Pyrkal (Πυρκάλ), founded in 1874, is one of the oldest defense industries in Greece and the country's primary producer of ammunition and explosives. Throughout its history, it has been one of the largest Greek companies. Since its foundation, Pyrkal has played a crucial role as a supplier in all military conflicts faced by the nation and has been a well-established exporter to five continents.
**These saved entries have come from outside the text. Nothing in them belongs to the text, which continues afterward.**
-- ==== Sys2Proof/Machine/Streams.lean ====
section
/-! DEFINITION. Tenant streams: packet fields, the gap timer, chains, admission in order, the opening of a run, and how a FENCE ends (chapter 05). -/
namespace Sys2Proof.Machine

/-! ## Packet fields -/

def Pkt.arg (p : Pkt) (i : Nat) : Word := p.args.getD i 0#32

/-- Argument words from `k` on are zero (R147). -/
def Pkt.argsFrom (p : Pkt) (k : Nat) : Bool := (p.args.drop k).all (fun w => w = 0#32)

/-- The target of a FENCE (table "packet operations"). -/
def Pkt.fenceSeat (p : Pkt) : Bool := wbit (p.arg 0) 8
def Pkt.fenceTarget (p : Pkt) : Nat := wfield (p.arg 0) 0 8
def Pkt.fenceSeq (p : Pkt) : Nat := (p.arg 1).toNat + 2 ^ 32 * wfield (p.arg 2) 0 16

/-- Operations (table "packet operations"). -/
def opWrite : Nat := 0x01
def opRead : Nat := 0x02
def opFence : Nat := 0x03
def opRun : Nat := 0x04
def opRunKill : Nat := 0x05
def opTile : Nat := 0x06
def opAlloc : Nat := 0x07
def opFree : Nat := 0x08
def opHint : Nat := 0x09
def opGrow : Nat := 0x0A
def opReset : Nat := 0x0B
def opRegRead : Nat := 0x0C
def opRegWrite : Nat := 0x0D
def opNop : Nat := 0x0E

/-- Streams of a tenant. -/
def Block.streamsOf (b : Block) (t : Nat) : Nat := ((b.tcfg t).map (fun c => c.streams)).getD 0

/-! ## Descriptor counts (R172) -/

def descStations (l : List Byte) : Nat := wfield (wordAt l 1) 0 8
def descEdges (l : List Byte) : Nat := wfield (wordAt l 1) 8 8
def descStages (l : List Byte) : Nat := wfield (wordAt l 1) 16 8

/-! ## The gap timer (R157) -/

/-- A waiting FENCE of the tenant awaits a number that a stream has not received (R155). -/
def Block.awaited (b : Block) (t s : Nat) : Bool :=
  let st := b.strm t s
  b.streams.any (fun e => decide (e.1.1 = t) && e.2.fencing && !e.2.fenceFail &&
    (e.2.adm.head?).any (fun p => !p.fenceSeat && decide (p.fenceTarget = s) && decide (st.next ≤ p.fenceSeq) && !st.held.any (fun h => h.seq = p.fenceSeq)))

/-- Packets are held for a number below them that has not come. Packets that only a FENCE of their own stream holds back wait for no number (log entry 118). -/
def Stream.gap (s : Stream) : Bool := s.held.any (fun h => decide (s.next + s.held.length ≤ h.seq))

/-- The timer arms, re-arms when `next` has advanced, or clears (R157). -/
def Block.gapCheck (b : Block) (t s : Nat) (advanced : Bool) : Block :=
  let st := b.strm t s
  let on := st.gap || b.awaited t s
  let at_ : Option Nat := if !on then none else if advanced then some b.now else (match st.gapAt with | some x => some x | none => some b.now)
  b.modStrm t s (fun x => { x with gapAt := at_ })

/-! ## Admission (R150, R156) -/

/-- Operations whose packets may chain (R156). -/
def chainable (op : Nat) : Bool := op = opWrite || op = opRun || op = opTile || op = opHint

/-- The chain acts as one packet when its last is admitted: a RUN or TILE (R156). -/
def joined (op : Nat) : Bool := op = opRun || op = opTile

/-- A packet breaks the chain rules (R156). -/
def chainBad (chain : List Pkt) (p : Pkt) : Bool :=
  match chain with
  | [] => p.more && !chainable p.op
  | c :: _ => decide (p.op ≠ c.op) || decide (p.args ≠ c.args) || decide (4096 ≤ chain.length)

/-- The packet that a RUN or TILE chain makes: the last one with every payload in order. -/
def joinChain (chain : List Pkt) (p : Pkt) : Pkt :=
  match chain with
  | [] => p
  | c :: _ => { p with seq0 := c.seq, src0 := c.src, payload := (chain ++ [p]).flatMap (fun x => x.payload) }

/-- The run that a RUN, RUN_KILL or TILE names. -/
def Pkt.runRef (p : Pkt) (t : Nat) : RunRef := { tenant := t, handle := p.arg 0 }

/-- A run opens with the admission of its RUN (R176). -/
def Block.openRun (b : Block) (t : Nat) (p : Pkt) : Block :=
  let l := p.payload
  let r : Run := { ref := p.runRef t, src := p.src0, pkt := p, desc := l, nstage := descStages l, prio := wfield (wordAt l 2) 0 3,
                   seed := BitVec.ofNat 64 ((wordAt l 3).toNat + 2 ^ 32 * (wordAt l 4).toNat), phase := .waiting, queued := false, read := false,
                   launchedAt := 0, order := b.runOrder, stations := [], edges := [], bufs := [], ovf := false, unf := false, waitQ := false,
                   waitPool := false, killed := none }
  { b with runs := b.runs ++ [r], runOrder := b.runOrder + 1, ended := b.ended.filter (fun x => x ≠ r.ref) }

/-- A whole RUN or TILE is admitted: a RUN opens its run, unless the block is not OPEN or drains (R162) or the handle is taken (R148); a TILE must name an open run (R148, R176), and one for a run that has ended is discarded (R161). -/
def Block.admitJoined (b : Block) (t : Nat) (p : Pkt) : Block :=
  let taken := (b.findRun (p.runRef t)).isSome
  let enter (x : Block) : Block := x.modStrm t p.stream (fun s => { s with adm := s.adm ++ [p] })
  if p.op = opRun then
    if b.start.state ≠ .opened ∨ b.start.drainAt.isSome = true then b.complete t p stMaint 0#32 0#32 0
    else if taken then b.complete t p stRange 0#32 0#32 hdrDetail
    else enter (b.openRun t p)
  else if taken then enter b
  else if b.ended.contains (p.runRef t) then b.complete t p stKilled 0#32 0#32 0
  else b.complete t p stRange 0#32 0#32 hdrDetail

/-- A packet whose number is `next` is admitted (R150, R156, R145). -/
def Block.letIn (b : Block) (t : Nat) (p : Pkt) : Block :=
  let chain := (b.strm t p.stream).chain
  let b1 := b.modStrm t p.stream (fun s => { s with next := p.seq + 1, live := s.live ++ [p.seq] })
  if chainBad chain p then
    let gone := if (chain.head?).any (fun c => joined c.op) then chain.map (fun c => c.seq) else []
    (b1.modStrm t p.stream (fun s => { s with chain := [], live := dropLive gone s.live })).complete t p stChain 0#32 0#32 hdrDetail
  else if t ≠ 0 ∧ (p.op = opRegRead ∨ p.op = opRegWrite) then
    (b1.setErrBit (Map.flsSrcErr p.src) 3).complete t p stDenied 0#32 0#32 0
  else if joined p.op then
    if p.more then b1.modStrm t p.stream (fun s => { s with chain := s.chain ++ [p] })
    else (b1.modStrm t p.stream (fun s => { s with chain := [] })).admitJoined t (joinChain chain p)
  else b1.modStrm t p.stream (fun s => { s with chain := if p.more then s.chain ++ [{ p with payload := [] }] else [], adm := s.adm ++ [p] })

/-- An admitted FENCE that has not ended holds every later packet of its stream (R154). -/
def Stream.fenced (s : Stream) : Bool := s.adm.any (fun p => decide (p.op = opFence))

/-- Held packets that have become `next` are admitted in order, as far as no FENCE holds them (R150, R154). -/
def Block.admitHeld (t s : Nat) : Nat → Block → Block
  | 0, b => b
  | f + 1, b =>
    let st := b.strm t s
    match st.held.find? (fun h => h.seq = st.next) with
    | some p => if st.fenced then b else Block.admitHeld t s f ((b.modStrm t s (fun x => { x with held := x.held.erase p })).letIn t p)
    | none => b

/-- What a stream holds and can admit is admitted, and its gap timer follows (R150, R157). `advanced` says that `next` has already advanced. -/
def Block.admitOn (b : Block) (t s : Nat) (advanced : Bool) : Block :=
  let b1 := Block.admitHeld t s 1024 b
  b1.gapCheck t s (advanced || decide ((b1.strm t s).next ≠ (b.strm t s).next))

/-! ## How a FENCE ends (R153 to R155) -/

/-- A FENCE ends: the packets it has held go on in order (R154, R155). -/
def Block.endFence (b : Block) (t strm : Nat) (p : Pkt) (status : Nat) : Block :=
  let b1 := (b.modStrm t strm (fun x => { x with adm := x.adm.drop 1, fencing := false, fenceFail := false })).complete t p status 0#32 0#32 0
  let b2 := b1.admitOn t strm false
  if p.fenceSeat then b2 else b2.gapCheck t p.fenceTarget false

/-- FENCEs of the streams that a condition picks fail with status STREAM: one that waits at once, one that has not begun when it begins (R152, R155). -/
def Block.failFencesOf (b : Block) (pick : Nat → Pkt → Bool) : Block :=
  b.streams.foldl (fun (x : Block) e =>
    let st := x.strm e.1.1 e.1.2
    match st.adm.find? (fun p => decide (p.op = opFence)) with
    | some p =>
      if !pick e.1.1 p then x
      else if st.fencing then x.endFence e.1.1 e.1.2 p stStream
      else x.modStrm e.1.1 e.1.2 (fun y => { y with fenceFail := true })
    | none => x) b

/-- The FENCEs on a stream fail (R155, R158, R159). -/
def Block.failFences (b : Block) (t strm : Nat) : Block :=
  b.failFencesOf (fun u p => decide (u = t) && !p.fenceSeat && decide (p.fenceTarget = strm))

/-- The FENCEs on a seat's memory stream fail (R56, R155). -/
def Block.failSeatFences (b : Block) (n : Nat) : Block := b.failFencesOf (fun _ p => p.fenceSeat && decide (p.fenceTarget = n))

end Sys2Proof.Machine
end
== Establishment and development ==
The company "Elliniko Pyritidopoieio A.E." (Greek Powder, Chemical, and Industrial Products) was founded in 1874, and "Maltsiniotis Brothers" (Cartridges and Metal Products) in 1887. In 1908, the two companies merged to resolve a rivalry over ammunition orders from the Greek state. This merger resulted in the formation of a new company called "Etairia (Ellinikou) Pyritidopoieiou kai Kalykopoieiou," with the initials EEPK or EPK (ΕΠΚ) — the acronym later used for Pyrkal. Internationally, it became known as the "Greek Powder and Cartridge Company" (GPCC) in English, and "Poudrerie et Cartoucherie Hellénique" (PCH) in French.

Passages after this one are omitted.